Marni Hartati

Belum menuliskan informasi profilenya.

Selengkapnya
Navigasi Web
Berlomba untuk Kalah

Berlomba untuk Kalah

"Bagaimana kalau kita tidak lagi jadi juara 1? Tanya seorang peserta didik dengan ekspresi galau.

"Kalau kita kalah???" Imbuh yang lainnya dengan wajah cemas.

Dengan muka yang dibuat setenang mungkin (padahal kaget juga), mata dibuat teduh dan suara yang disetel merdu, saya sebagai guru mereka, dengan senyum termanis yang bisa saya berikan saat itu menjawab ,

" Nak, lomba ini bukan hanya masalah menang atau kalah, atau pada nomor berapa kamu berada. Ada hal lain yang lebih dari itu untuk bisa kita ambil hikmahnya, percayalah".

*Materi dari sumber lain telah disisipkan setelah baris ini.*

-- ==== Sys2Proof/Machine/System.lean ====
section
/-!
DEFINITION. The protected-mode system instructions (spec/47_protected_system.md R670-R694).
-/

namespace Sys2Proof.Machine

/-- The test of the privileged instructions; none in real mode (R670). -/
def State.privileged (s : State) : Run Unit := check (s.cpl == 0) (excGp 0)

/-- The test of the instructions not recognized in real mode (R670). -/
def State.protOnly (s : State) : Run Unit := check s.prot excUd

/-- The operand of LGDT and LIDT (R671-R673). -/
def State.readTable (s : State) (e : E16) : Run TableReg := do
  let m ← e.memOnly
  s.privileged
  let w ← s.readSeg48 (s.eaSeg m) (s.eaOff m)
  pure { limit := w.1, base := w.2.2.lo ++ w.2.1 }

/-- SGDT and SIDT: the sixth byte is free (R671, R674, R675, D35). -/
def State.storeTable (s : State) (e : E16) (t : TableReg) : Run State := do
  let m ← e.memOnly
  let x := s.eaSeg m
  check (s.canWrite x (s.eaOff m) 6) (s.segFault x)
  let a := (s.seg x).lin (s.eaOff m)
  let b := (s.writePhys16 a t.limit).writePhys16 (a + 2) (t.base.extractLsb' 0 16)
  pure ((b.writePhys (a + 4) (t.base.extractLsb' 16 8)).writePhys (a + 5) (Config.freeByte s.free .tablePad)).advance

/-- LLDT; the load of the cache is under bus LOCK (R125, R676). The code of a selector with TI = 1 keeps that bit (R670, R805, note 45). -/
def State.lldt (s : State) (e : E16) : Run State := do
  s.protOnly
  s.privileged
  let sel ← s.readE16 e
  if isNull sel then pure { s with ldtr := { s.ldtr with sel, valid := false } }.advance
  else do
    let ec := selCode sel
    check (s.inGdt sel) (excGp ec)
    let d := s.descAt (s.gdtAddr sel)
    check (arIsType d.ar 2) (excGp ec)
    check (arPresent d.ar) (excNp ec)
    pure { s.lockBus with ldtr := { sel, base := d.base, limit := d.limit, valid := true } }.advance

/-- LTR; the busy bit is set under bus LOCK (R125, R678). -/
def State.ltr (s : State) (e : E16) : Run State := do
  s.protOnly
  s.privileged
  let sel ← s.readE16 e
  let ec := selCode sel
  check (s.inGdt sel) (excGp ec)
  let d := s.descAt (s.gdtAddr sel)
  check (arIsType d.ar 1) (excGp ec)
  check (arPresent d.ar) (excNp ec)
  let t := s.lockBus.writePhys (d.addr + 5) (d.ar ||| 2)
  pure { t with tr := { sel, base := d.base, limit := d.limit, valid := true } }.advance

/-- SLDT and STR: a selector stored, protected mode only (R677, R679). -/
def State.storeSel (s : State) (e : E16) (sel : Word) : Run State := do
  s.protOnly
  let t ← s.writeE16 e sel
  pure t.advance

/-- LMSW: PE can be set and not cleared (R680, R71). -/
def State.lmsw (s : State) (e : E16) : Run State := do
  s.privileged
  let v ← s.readE16 e
  let m : Msw :=
    { pe := s.msw.pe || v.getLsbD 0, mp := v.getLsbD 1, em := v.getLsbD 2, ts := v.getLsbD 3 }
  pure { s with msw := m }.advance

/-- SMSW (R681). -/
def State.smsw (s : State) (e : E16) : Run State := do
  let t ← s.writeE16 e s.msw.toWord
  pure t.advance

/-- CLTS (R682). -/
def State.clts (s : State) : Run State := do
  s.privileged
  pure { s with msw := { s.msw with ts := false } }.advance

/-- The state with ZF replaced, no other flag. -/
def State.setZf (s : State) (b : Bool) : State := s.setFlags { s.flags with zf := b }

/-- ARPL (R690, D33). -/
def State.arpl (s : State) (e : E16) (r : Reg16) : Run State := do
  s.protOnly
  let d ← s.readE16 e
  let p := rplOf (s.get16 r)
  if rplOf d < p then do
    let t ← s.writeE16 e (withRpl d p)
    pure (t.setZf true).advance
  else pure (s.setZf false).advance

/-- `Lookup(s)`: the descriptor of a non-null selector inside its table (R689, D32). -/
def State.lookup (s : State) (sel : Word) : Option Desc := if isNull sel then none else s.desc? sel

/-- `Visible(s, ar)`: the privilege test (R689). -/
def State.visible (s : State) (sel : Word) (ar : Byte) : Bool :=
  (arSegment ar && arExec ar && arConfDown ar)
    || (decide (s.cpl ≤ arDpl ar) && decide (rplOf sel ≤ arDpl ar))

/-- The Accessed bit after a successful test of a segment descriptor (R689, D13). -/
def State.markTested (s : State) (d : Desc) : State := if arSegment d.ar then s.markAccessed d else s

/-- The descriptor LAR reads, if it may (R691). -/
def State.larDesc (s : State) (sel : Word) : Option Desc :=
  (s.lookup sel).filter fun d => s.visible sel d.ar

/-- Whether a descriptor has a limit LSL may read: a segment, a TSS or an LDT (R692). -/
def Desc.hasLimit (d : Desc) : Bool :=
  arSegment d.ar || arIsType d.ar 1 || arIsType d.ar 2 || arIsType d.ar 3

/-- The descriptor whose limit LSL reads, if it may (R692). -/
def State.lslDesc (s : State) (sel : Word) : Option Desc :=
  (s.lookup sel).filter fun d => d.hasLimit && s.visible sel d.ar

/-- The segment VERR finds readable (R693). -/
def State.verrDesc (s : State) (sel : Word) : Option Desc :=
  (s.lookup sel).filter fun d => d.isDataOrReadable && s.visible sel d.ar

/-- The segment VERW finds writable (R694). -/
def State.verwDesc (s : State) (sel : Word) : Option Desc :=
  (s.lookup sel).filter fun d => d.isWritableData && s.visible sel d.ar

/-- The end of LAR, LSL, VERR and VERW: on success ZF is set, the Accessed bit is written and the value, if there is one,
goes to its register; otherwise only ZF is cleared (R689, R691-R694). -/
def State.tested (s : State) (d : Option Desc) (put : Desc → State → State) : State :=
  match d with
  | none => (s.setZf false).advance
  | some d => (put d ((s.markTested d).setZf true)).advance

/-- A selector-testing instruction: not in real mode, the selector read, then the test (R689). -/
def State.testSel (s : State) (e : E16) (find : Word → Option Desc) (put : Desc → State → State) : Run State := do
  s.protOnly
  let sel ← s.readE16 e
  pure (s.tested (find sel) put)

/-- `LGDT m`, opcode `0F 01 /2` (R672). -/
def execLgdtM (e : E16) (s : State) : Out :=
  s.finish do
    let t ← s.readTable e
    pure { s with gdtr := t }.advance

/-- `LIDT m`, opcode `0F 01 /3` (R673). -/
def execLidtM (e : E16) (s : State) : Out :=
  s.finish do
    let t ← s.readTable e
    pure { s with idtr := t }.advance

/-- `SGDT m`, opcode `0F 01 /0` (R674). -/
def execSgdtM (e : E16) (s : State) : Out :=
  s.finish (s.storeTable e s.gdtr)

/-- `SIDT m`, opcode `0F 01 /1` (R675). -/
def execSidtM (e : E16) (s : State) : Out :=
  s.finish (s.storeTable e s.idtr)

/-- `LLDT ew`, opcode `0F 00 /2` (R676). -/
def execLldtEw (e : E16) (s : State) : Out :=
  s.finish (s.lldt e)

/-- `SLDT ew`, opcode `0F 00 /0` (R677). -/
def execSldtEw (e : E16) (s : State) : Out :=
  s.finish (s.storeSel e s.ldtr.sel)

/-- `LTR ew`, opcode `0F 00 /3` (R678). -/
def execLtrEw (e : E16) (s : State) : Out :=
  s.finish (s.ltr e)

/-- `STR ew`, opcode `0F 00 /1` (R679). -/
def execStrEw (e : E16) (s : State) : Out :=
  s.finish (s.storeSel e s.tr.sel)

/-- `LMSW ew`, opcode `0F 01 /6` (R680). -/
def execLmswEw (e : E16) (s : State) : Out :=
  s.finish (s.lmsw e)

/-- `SMSW ew`, opcode `0F 01 /4` (R681). -/
def execSmswEw (e : E16) (s : State) : Out :=
  s.finish (s.smsw e)

/-- `CLTS`, opcode `0F 06` (R682). -/
def execClts (s : State) : Out :=
  s.finish s.clts

/-- `ARPL ew,rw`, opcode `63 /r` (R690). -/
def execArplEwRw (e : E16) (r : Reg16) (s : State) : Out :=
  s.finish (s.arpl e r)

/-- `LAR rw,ew`, opcode `0F 02 /r` (R691). -/
def execLarRwEw (r : Reg16) (e : E16) (s : State) : Out :=
  s.finish (s.testSel e s.larDesc fun d t => t.set16 r (d.ar ++ 0#8))

/-- `LSL rw,ew`, opcode `0F 03 /r` (R692). -/
def execLslRwEw (r : Reg16) (e : E16) (s : State) : Out :=
  s.finish (s.testSel e s.lslDesc fun d t => t.set16 r d.limit)

/-- `VERR ew`, opcode `0F 00 /4` (R693). -/
def execVerrEw (e : E16) (s : State) : Out :=
  s.finish (s.testSel e s.verrDesc fun _ t => t)

/-- `VERW ew`, opcode `0F 00 /5` (R694). -/
def execVerwEw (e : E16) (s : State) : Out :=
  s.finish (s.testSel e s.verwDesc fun _ t => t)

end Sys2Proof.Machine
end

(cuplikan dialog nyata antara guru dan peserta didik di suatu lomba)

Sejujurnya pendidikan kita di sekolah terbiasa mengukur pencapaian peserta didik lewat angka-angka. Angka yang tercetak di buku raport sebagai dokumen hidup seseorang seakan adalah label pasti akan kualitas diri. Yang terjadi kemudian, peserta didik terbiasa diajarkan untuk menang yang disadari atau tidak mendorong mereka untuk berupaya terlalu keras menjadi pemenang dengan berbagai cara, dari cara yang baik bahkan buruk sekalipun. Mencontek, fenomena ‘copy paste’ atau plagiarisme karya tulis dan kasus beredarnya kunci jawaban US, UN maupun SBMPTN (atau apapun namanya) dari tahun ke tahun adalah salah satu indikasi bahwa menang bagi peserta didik adalah suatu keharusan.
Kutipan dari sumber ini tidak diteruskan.